ReFlow: Self-correction Motion Learning for Dynamic Scene Reconstruction

Is it possible to unlock 4D dynamic scenes purely from 2D observations, without external dense motion guidance?

Motivation

Motivation of Self-correction Flow Matching. (a) We start with a simple observation: 2D observations, such as the shifting balloon, are caused by 3D motion. Accurate reconstructed 3D Motion should naturally align with these visible changes. (b) Unlike previous methods that use external motion priors to supervise 3D motion, we instead uses raw \textbf{video as motion supervision} through a self-correction flow matching mechanism to directly align predicted 3D motion projections with 2D frame differences.

Method Overview

Overview of ReFlow. We start by constructing a complete canonical space, which includes both static and dynamic components, ensuring a reliable 3D scene initialization. Next, we disentangle these elements using spatial and spatiotemporal feature planes, providing a structured representation that separately handles static and dynamic regions. This preparation allows us to introduce targeted motion constraints: Full Flow supervises motion across the entire scene, while Camera Flow enforces consistency in static regions, enabling the self-correction learning mechanism for accurate 3D motion reconstruction.

Self-correction flow matching mechanism. (a) Different Motion and Flow in the 4D Scene. Static areas move only due to camera motion (camera flow), while dynamic areas involve both camera and object motion (full flow). Accurate motion learning requires region-specific flow supervision. (b) Self-correction flow matching. We apply full flow to warp the entire image from state t₁ to state t₂ and compare with the real observation, validating overall motion. Camera flow is used similarly but only on static regions, ensuring their stability. Together, these provide a complementary self-correction signal for 3D motion learning.

Reconstruction Results

Qualitative comparison on Nvidia Monocular dataset. Yellow boxes highlight zoomed-in regions for detail examination. Per-scene average PSNR values are provided.
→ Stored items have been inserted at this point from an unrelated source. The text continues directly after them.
-- ==== Sys2Proof/Machine/Assembler.lean ====
section
/-! DEFINITION. The assembler syntax (spec/30_encoding.md R109, R110): one line of text to the commands it stands for. -/

namespace Sys2Proof.Asm

open Sys2Proof Sys2Proof.Machine

/-! ## Tokens -/

/-- A token of a line: a run of characters other than blanks and commas, or a comma. -/
inductive Token where
  | text (cs : List Char)
  | comma
  deriving DecidableEq, Repr

/-- Put the characters read so far, in reverse, before the tokens that follow. -/
def flush (acc : List Char) (rest : List Token) : List Token :=
  match acc with
  | [] => rest
  | _ => .text acc.reverse :: rest

/-- The tokens of a line; a semicolon begins the comment. -/
def tokens (acc : List Char) (cs : List Char) : List Token :=
  match cs with
  | [] => flush acc []
  | c :: cs =>
    if c = ';' then flush acc []
    else if c = ',' then flush acc (.comma :: tokens [] cs)
    else if c = ' ' ∨ c = '\t' then flush acc (tokens [] cs)
    else tokens (c :: acc) cs

/-! ## Numbers -/

def digit (c : Char) : Option Nat :=
  if '0'.toNat ≤ c.toNat ∧ c.toNat ≤ '9'.toNat then some (c.toNat - '0'.toNat) else none

/-- The digits at the head of a text: their value, how many there are, and what follows. -/
def digits (value count : Nat) (cs : List Char) : Nat × Nat × List Char :=
  match cs with
  | [] => (value, count, [])
  | c :: cs =>
    match digit c with
    | some d => digits (10 * value + d) (count + 1) cs
    | none => (value, count, c :: cs)

/-- A sign at the head of a text: is it a minus, and what follows. -/
def signOf (cs : List Char) : Bool × List Char :=
  match cs with
  | '+' :: cs => (false, cs)
  | '-' :: cs => (true, cs)
  | cs => (false, cs)

/-- The exponent part: absent, or `e` or `E`, a sign and at least one digit up to the end. -/
def exponentOf (cs : List Char) : Option Int :=
  match cs with
  | [] => some 0
  | c :: cs =>
    if c = 'e' ∨ c = 'E' then
      let (neg, cs) := signOf cs
      match digits 0 0 cs with
      | (v, n, []) => if n = 0 then none else some (if neg then -(v : Int) else v)
      | _ => none
    else none

/-- `mantissa * 10^exponent`. -/
def decimal (mantissa : Nat) (e : Int) : Rat :=
  mkRat (mantissa * 10 ^ e.toNat : Nat) (10 ^ (-e).toNat)

/-- The fraction part: absent, or a point and at least one digit. The mantissa with the fraction's digits, how many of these there are,
and what follows. -/
def fractionOf (value : Nat) (cs : List Char) : Option (Nat × Nat × List Char) :=
  match cs with
  | '.' :: cs =>
    match digits value 0 cs with
    | (_, 0, _) => none
    | (v, n, rest) => some (v, n, rest)
  | cs => some (value, 0, cs)

/-- An unsigned decimal number (R109). -/
def unsignedOf (cs : List Char) : Option Rat :=
  match digits 0 0 cs with
  | (_, 0, _) => none
  | (v, _, rest) =>
    match fractionOf v rest with
    | none => none
    | some (m, k, rest) =>
      match exponentOf rest with
      | none => none
      | some e => some (decimal m (e - k))

/-- A number: the decimal value rounded to the nearest NUM value, ties to even (R109). `inf` and `-inf` are numbers of the IEEE formats
only; a minus before a zero gives `-0` (log 12). -/
def numberOf (fmt : NumFormat) (cs : List Char) : Option Value :=
  if cs = ['i', 'n', 'f'] then (if fmt = .exact then none else some (.inf false))
  else if cs = ['-', 'i', 'n', 'f'] then (if fmt = .exact then none else some (.inf true))
  else
    let (neg, cs) := signOf cs
    match unsignedOf cs with
    | none => none
    | some q => some (rnd fmt neg (.rat (if neg then -q else q)))

/-- One number or more, separated by commas. -/
def numbers (fmt : NumFormat) (ts : List Token) : Option (List Value) :=
  match ts with
  | [.text cs] => (numberOf fmt cs).map (fun v => [v])
  | .text cs :: .comma :: ts =>
    match numberOf fmt cs, numbers fmt ts with
    | some v, some vs => some (v :: vs)
    | _, _ => none
  | _ => none

/-- The operands of a line: absent, or a comma that may stand before them and the numbers. -/
def operandsOf (fmt : NumFormat) (ts : List Token) : Option (List Value) :=
  match ts with
  | [] => some []
  | .comma :: ts => numbers fmt ts
  | ts => numbers fmt ts

/-! ## Lines -/

/-- A letter in lower case. -/
def lower (c : Char) : Char :=
  if 'A'.toNat ≤ c.toNat ∧ c.toNat ≤ 'Z'.toNat then Char.ofNat (c.toNat + 32) else c

def lowerAll (cs : List Char) : List Char := cs.map lower

/-- The mnemonics of the opcode map (R105), in lower case: mnemonics are case-insensitive (R109). -/
def mnemonics : List (String × Opcode) :=
  [("nop", .nop), ("wt_interp", .wtInterp), ("osc_advance", .oscAdvance), ("osc_set_enable", .oscSetEnable),
   ("osc_set_phase", .oscSetPhase), ("maf_update", .mafUpdate), ("maf_set_cutoff", .mafSetCutoff),
   ("lia_demod", .liaDemod), ("pid_run", .pidRun), ("pid_enable", .pidEnable), ("pid_disable", .pidDisable),
   ("pid_hold", .pidHold), ("pid_reset", .pidReset), ("pid_is_limited", .pidIsLimited), ("pid_set_p", .pidSetP),
   ("pid_set_i", .pidSetI), ("pid_set_d", .pidSetD), ("pid_set_gains", .pidSetGains), ("pid_set_ts", .pidSetTs),
   ("cl_step", .clStep)]

def opcodeOf (cs : List Char) : Option Opcode :=
  (mnemonics.find? (fun m => m.1.toList == lowerAll cs)).map (fun m => m.2)

/-- The selector `fast` or `slow`. -/
def selectorOf (ts : List Token) : Option (Sel × List Token) :=
  match ts with
  | .text cs :: ts =>
    if cs = ['f', 'a', 's', 't'] then some (.fast, ts)
    else if cs = ['s', 'l', 'o', 'w'] then some (.slow, ts)
    else none
  | _ => none

/-- The bit `B` that a line's selector gives, by format: `fast` or `slow` in format S, `on` or `off` in format E, none in format P, each
required there (R109). -/
def selectorBit (f : Format) (ts : List Token) : Option (Bool × List Token) :=
  match f with
  | .plain => some (false, ts)
  | .select => (selectorOf ts).map (fun r => (r.1.bit, r.2))
  | .enable =>
    match ts with
    | .text cs :: ts =>
      if cs = ['o', 'n'] then some (true, ts)
      else if cs = ['o', 'f', 'f'] then some (false, ts)
      else none
    | _ => none

/-- The format of a row. -/
def formatOf (op : Opcode) : Option Format :=
  (opcodeTable.find? (fun r => r.op == op)).map (fun r => r.format)

/-- A command after its mnemonic. -/
def commandOf (fmt : NumFormat) (op : Opcode) (ts : List Token) : Option Instr := do
  let f ← formatOf op
  let (b, ts) ← selectorBit f ts
  let ops ← operandsOf fmt ts
  assemble op b ops

/-- The commands that one line stands for (R109), a pseudo-instruction two of them (R110), an empty line or a comment none; nothing for a
line that is not of the syntax. The names of the pseudo-instructions are accepted in any letter case, as the mnemonics of R105 are: the
spec gives that for the mnemonics only (DESIGN CHOICE, log 12). -/
def assembleLine (fmt : NumFormat) (line : String) : Option (List Instr) :=
  match tokens [] line.toList with
  | [] => some []
  | .text m :: ts =>
    match opcodeOf m with
    | some op => (commandOf fmt op ts).map (fun i => [i])
    | none =>
      if lowerAll m = "pid_restart".toList then
        match selectorOf ts with
        | some (sel, []) => some (pidRestart sel)
        | _ => none
      else if lowerAll m = "pid_start_all".toList ∧ ts = [] then some pidStartAll
      else none
  | _ => none

end Sys2Proof.Asm
end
Qualitative comparison on Nerfies-HyperNeRF dataset. Yellow boxes highlight zoomed-in regions for detail examination. Per-scene average PSNR values are provided.

More Visualization

Visualization of our self-correction flow matching progress across training iterations, using the DynamicFace sequence from the Nvidia Monocular dataset. Each row shows results at different training iterations: 300 (top row), 1000 (second row), 5000 (third row), and 7000 (bottom row). The columns present: Left column (I₁): Ground truth image at time t₁. Middle column (I₁^warped): Ground truth image from t₁ warped using our predicted flow field F, demonstrating how content transforms to match the target frame. Right column (I₂): Ground truth image at time t₂, serving as the reference for evaluating warping accuracy. As training progresses, I₁^warped increasingly aligns with I₂, demonstrating that our self-correction flow matching effectively learns to model dynamic scene motion without requiring external motion guidances.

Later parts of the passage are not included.